Reproduce exactly the lines that run from the start of the records below to the line with "let s := s.dropReq id", inclusive.

[PROVIDED INFORMATION Boundary: Start]

/-- Bytes of a piece arrive at one cluster; the piece is placed once all have come. -/
def State.fillArrive (s : State) (c pos : Nat) (g : Seg) (off : Nat) (bs : List (Byte × Bool)) : State :=
  let new := bs.zipIdx.map fun b => (off + b.2, b.1.1, b.1.2)
  let s := s.setEngine c ((s.engine c).updDesc pos fun r => { r with
    asked := r.asked.map fun a => if a.1 = g then (g, a.2 ++ new) else a })
  match (s.engine c).desc? pos with
  | none => s
  | some r =>
    let n := (r.d.segBytes g).2
    match r.asked.find? fun a => a.1 == g && decide (n ≤ a.2.length) with
    | none => s
    | some a =>
      let bytes := (List.range n).map fun i => match a.2.find? fun b => b.1 == i with
        | some b => b.2
        | none => ((0 : Byte), true)
      s.setCluster c ((s.cluster c).place pos g bytes)

def State.fillReturn (s : State) (id : Nat) : State :=
  match s.req? id with
  | none => s
  | some q =>
    match q.purpose with
    | .fill cl g off =>
      if !q.finished then s
      else
        let s := s.dropReq id
        match q.stage, (s.engine cl).desc? g.pos with
        | .done data p, some r =>
          (s.fillTargets cl r.d g).foldl (fun s t => s.fillArrive t.1 t.2.1 t.2.2 off (data.map (·, p))) s
        | .refused, some r => (s.fillTargets cl r.d g).foldl (fun s t => s.stopAt t.1 0x04 t.2.1) s
        | _, _ => s
    | _ => s

def execFillDataReturn (id : Nat) (s : State) : Host.Outcome State Fault Refusal := .next (s.fillReturn id)

/-- What a member of a multicast set must name alike (R104): the source address of the fill, the shape of
what is fetched there, and the staging offset (DEDUCED, log entry 125). The mask is kept beside it. -/
def Desc.mcName (d : Desc) : List Nat :=
  let mov := d.mcop == 1
  let isA := if d.dmode = .ws then mov else !mov
  let (loc, scales, mx) := if isA then (d.aloc, d.scap, d.mxA) else (d.bloc, d.scbp, d.mxB)
  let (lines, stride, elt) := if isA then (d.m, d.astr, d.eltA) else (d.n, d.bstr, d.eltB)
  let passes := if d.dmode = .os then (if isA then 1 else d.mBlocks)
    else if mov then Desc.ceilDiv d.statLines 32 else Desc.ceilDiv d.movLines 1024
  [loc.toNat, if mx then scales + 1 else 0, lines, if lines ≤ 1 then 0 else stride, d.k, elt.bits, d.stepLen,
    passes, if mov then d.stgm else d.stgs]

/-- The piece that a multicast fill begins with. -/
def Desc.mcFirst (d : Desc) : Seg := d.likePart (d.mcop == 2) ⟨0, .elemA, 0, 0, 0⟩

/-- The descriptor of a cluster that has come to its multicast fill and has not joined its set. -/
def Engine.arriving (e : Engine) : Option DescRun :=
  e.working.find? fun r => r.d.mctag != 0 && !r.joined && e.clear r r.d.mcFirst

def Mcast.is (m : Mcast) (job leaf tag : Nat) : Bool := m.job == job && m.leaf == leaf && m.tag == tag

/-- Every member has come: the fill may start on all of them (R105). -/
def State.mcStart (s : State) (leaf tag : Nat) (mask : BitVec 16) : State :=
  ((List.range 16).filter fun i => mask.getLsbD i).foldl (fun s i =>
    let c := 16 * leaf + i
    match (s.engine c).arriving with
    | some r => if r.d.mctag = tag then
        s.setEngine c ((s.engine c).updDesc r.pos fun r => { r with joined := true }) else s
    | none => s) s

def State.mcArrive (s : State) (cl : Cl) : State :=
  match (s.engine cl).arriving, (s.cluster cl).job with
  | some r, some job =>
    let d := r.d
    let leaf := leafOf cl
    let bit : BitVec 16 := 1 <<< (cl.val % 16)
    if !s.engineRuns cl r || !s.fwaitFree cl d then s
    else
      match s.mcasts.find? fun m => m.is job leaf d.mctag with
      | some m =>
        if m.name ≠ d.mcName ∨ m.mask ≠ d.mcmask then s.killFrom cl 0x13 r.pos
        else
          let m := { m with arrived := m.arrived ||| bit }
          if m.arrived = m.mask then
            ({ s with mcasts := s.mcasts.filter fun q => !q.is job leaf d.mctag }).mcStart leaf d.mctag m.mask
          else { s with mcasts := s.mcasts.map fun q => if q.is job leaf d.mctag then m else q }
      | none =>
        if bit = d.mcmask then s.mcStart leaf d.mctag d.mcmask
        else { s with mcasts := s.mcasts ++ [⟨job, leaf, d.mctag, d.mcmask, d.mcName, bit, s.time.core⟩] }
  | _, _ => s

def execMulticastMemberArrive (cl : Cl) (s : State) : Host.Outcome State Fault Refusal := .next (s.mcArrive cl)

/-- A set of this cluster's job has waited past the multicast timeout (R106). -/
def State.mcTimeout (s : State) (cl : Cl) : State :=
  match s.mcasts.find? fun m => some m.job == (s.cluster cl).job && m.leaf == leafOf cl
      && m.arrived.getLsbD (cl.val % 16) && s.passedClk m.since (2 ^ s.fld 0x2500 0x0A 4 0) with
  | some m =>
    let pos := match (s.engine cl).descs.find? fun r => r.d.mctag == m.tag && !r.joined with
      | some r => r.pos
      | none => 0
    s.killFrom cl 0x13 pos
  | none => s

def execMulticastTimeout (cl : Cl) (s : State) : Host.Outcome State Fault Refusal := .next (s.mcTimeout cl)

/-! ### Cup tokens (R136 to R141, R256 to R258) -/

def State.tok (s : State) (cl n : Nat) : Nat := Tbl.get 0 (s.cluster cl).tok n
def State.setTok (s : State) (cl n v : Nat) : State :=
  let x := s.cluster cl
  s.setCluster cl { x with tok := Tbl.put 0 x.tok n v }

/-- The takes that wait for a taker, oldest first: counter, tokens, and a TG's record. -/
def State.takesOf (s : State) (cl : Nat) : Taker → List (Nat × Nat × Option TakeRec)
  | .engine => match (s.engine cl).current with
    | some r => if r.taken then [] else [(r.d.take, r.d.takeN, none)]
    | none => []
  | .sched x => ((s.tg cl).takes.filter fun t => t.sched == x).map fun t => (t.ctr, t.n, some t)

/-- Takers served before one (R139). -/
def takersBefore : Taker → List Taker
  | .engine => []
  | .sched x => .engine :: ((List.finRange 4).filter (· < x)).map .sched

/-- A take before this one in order, of the same counter, can be satisfied. -/
def State.outranked (s : State) (cl : Nat) (t : Taker) (ctr : Nat) : Bool :=
  (takersBefore t).any fun u => (s.takesOf cl u).any fun x => x.1 == ctr && decide (x.2.1 ≤ s.tok cl ctr)

/-- The take of a taker that is served next: the oldest that can be. Which of two goes first is not
stated (DESIGN CHOICE, log entry 129). -/
def State.takeOf (s : State) (cl : Nat) (t : Taker) : Option (Nat × Nat × Option TakeRec) :=
  (s.takesOf cl t).find? fun x => decide (x.2.1 ≤ s.tok cl x.1) && !s.outranked cl t x.1

/-- Set a group's threads of a lane list to a run state. -/
def Tg.setRun (t : Tg) (slot : Nat) (lanes : List Nat) (r : RunSt) : Tg :=
  lanes.foldl (fun t l => t.updThread slot l fun x => { x with run := r }) t

/-- The take is granted: the engine's descriptor, or the held issue set, goes on. -/
def State.takeDone (s : State) (cl : Nat) : Option TakeRec → State
  | none => match (s.engine cl).current with
    | some r => s.setEngine cl ((s.engine cl).updDesc r.pos fun r => { r with taken := true })
    | none => s
  | some t => s.setTg cl ({ (s.tg cl) with takes := (s.tg cl).takes.erase t }.setRun t.group t.lanes .running)

def State.takeGrant (s : State) (cl : Cl) (t : Taker) : State :=
  match s.takeOf cl t with
  | some (c, n, rec) => if s.engineFree cl then (s.setTok cl c (s.tok cl c - n)).takeDone cl rec else s
  | none => s

def execCupTokenTakeGrant (cl : Cl) (t : Taker) (s : State) : Host.Outcome State Fault Refusal :=
  .next (s.takeGrant cl t)

/-- The writes a TG's post waits for have been accepted (R257). -/
def State.postReady (s : State) (p : PostRec) : Bool :=
  p.waits.all fun id => match s.req? id with
    | some r => r.accepted
    | none => true

/-- The post that is due for a poster: counter, tokens, and the descriptor's position or the TG's
record. -/
def State.postOf (s : State) (cl : Nat) : Taker → Option (Nat × Nat × Nat)
  | .engine => ((s.engine cl).descs.find? fun r => r.drained && !r.posted).map fun r => (r.d.post, r.d.postN, r.pos)
  | .sched x => ((s.tg cl).posts.find? fun p => p.sched == x
      && s.postReady p).map fun p => (p.ctr, p.n, 0)

def State.postDone (s : State) (cl : Nat) (pos : Nat) : Taker → State
  | .engine =>
    s.setEngine cl (((s.engine cl).updDesc pos fun r => { r with posted := true }).tidy s.time.core)
  | .sched x => match (s.tg cl).posts.find? fun p => p.sched == x && s.postReady p with
    | some p => s.setTg cl { s.tg cl with posts := (s.tg cl).posts.erase p }
    | none => s

def State.tokenPost (s : State) (cl : Cl) (t : Taker) : State :=
  match s.postOf cl t with
  | some (c, n, pos) =>
    if s.coreStopped then s
    else if 65535 < s.tok cl c + n then s.killFrom cl 0x14 pos
    else (s.setTok cl c (s.tok cl c + n)).postDone cl pos t
  | none => s

def execCupTokenPost (cl : Cl) (t : Taker) (s : State) : Host.Outcome State Fault Refusal := .next (s.tokenPost cl t)

/-- Core clock since which a taker's take waits, and its descriptor's position. -/
def State.takeSince (s : State) (cl : Nat) : Taker → Option (Nat × Nat)
  | .engine => match (s.engine cl).current with
    | some r => if r.taken then none else r.takeAt.map (·, r.pos)
    | none => none
  | .sched x => ((s.tg cl).takes.find? fun t => t.sched == x).map fun t => (t.since, 0)

def State.tokenTimeout (s : State) (cl : Cl) (t : Taker) : State :=
  match s.takeSince cl t with
  | some (since, pos) =>
    if s.engineFree cl && s.passedClk since (2 ^ s.fld 0x2500 0x0B 4 0 + 1) then s.killFrom cl 0x12 pos else s
  | none => s

def execCupTokenTimeout (cl : Cl) (t : Taker) (s : State) : Host.Outcome State Fault Refusal :=
  .next (s.tokenTimeout cl t)

/-- FSIG of a descriptor whose memory writes have been accepted (R305). -/
def State.descFsig (s : State) (cl : Cl) (pos : Nat) : State :=
  match (s.engine cl).desc? pos, s.jobOn cl with
  | some r, some j =>
    if r.drained && !r.signalled then
      let s := s.setEngine cl (((s.engine cl).updDesc pos fun r => { r with signalled := true }).tidy s.time.core)
      s.signalTag j r.d.fsig
    else s
  | _, _ => s

def execDescriptorFsig (cl : Cl) (pos : Nat) (s : State) : Host.Outcome State Fault Refusal :=
  .next (s.descFsig cl pos)

end Sys2Proof.Machine
end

[PROVIDED INFORMATION Boundary: End]

> _RESULT BELOW_:
/-- Bytes of a piece arrive at one cluster; the piece is placed once all have come. -/
def State.fillArrive (s : State) (c pos : Nat) (g : Seg) (off : Nat) (bs : List (Byte × Bool)) : State :=
  let new := bs.zipIdx.map fun b => (off + b.2, b.1.1, b.1.2)
  let s := s.setEngine c ((s.engine c).updDesc pos fun r => { r with
    asked := r.asked.map fun a => if a.1 = g then (g, a.2 ++ new) else a })
  match (s.engine c).desc? pos with
  | none => s
  | some r =>
    let n := (r.d.segBytes g).2
    match r.asked.find? fun a => a.1 == g && decide (n ≤ a.2.length) with
    | none => s
    | some a =>
      let bytes := (List.range n).map fun i => match a.2.find? fun b => b.1 == i with
        | some b => b.2
        | none => ((0 : Byte), true)
      s.setCluster c ((s.cluster c).place pos g bytes)

def State.fillReturn (s : State) (id : Nat) : State :=
  match s.req? id with
  | none => s
  | some q =>
    match q.purpose with
    | .fill cl g off =>
      if !q.finished then s
      else
        let s := s.dropReq id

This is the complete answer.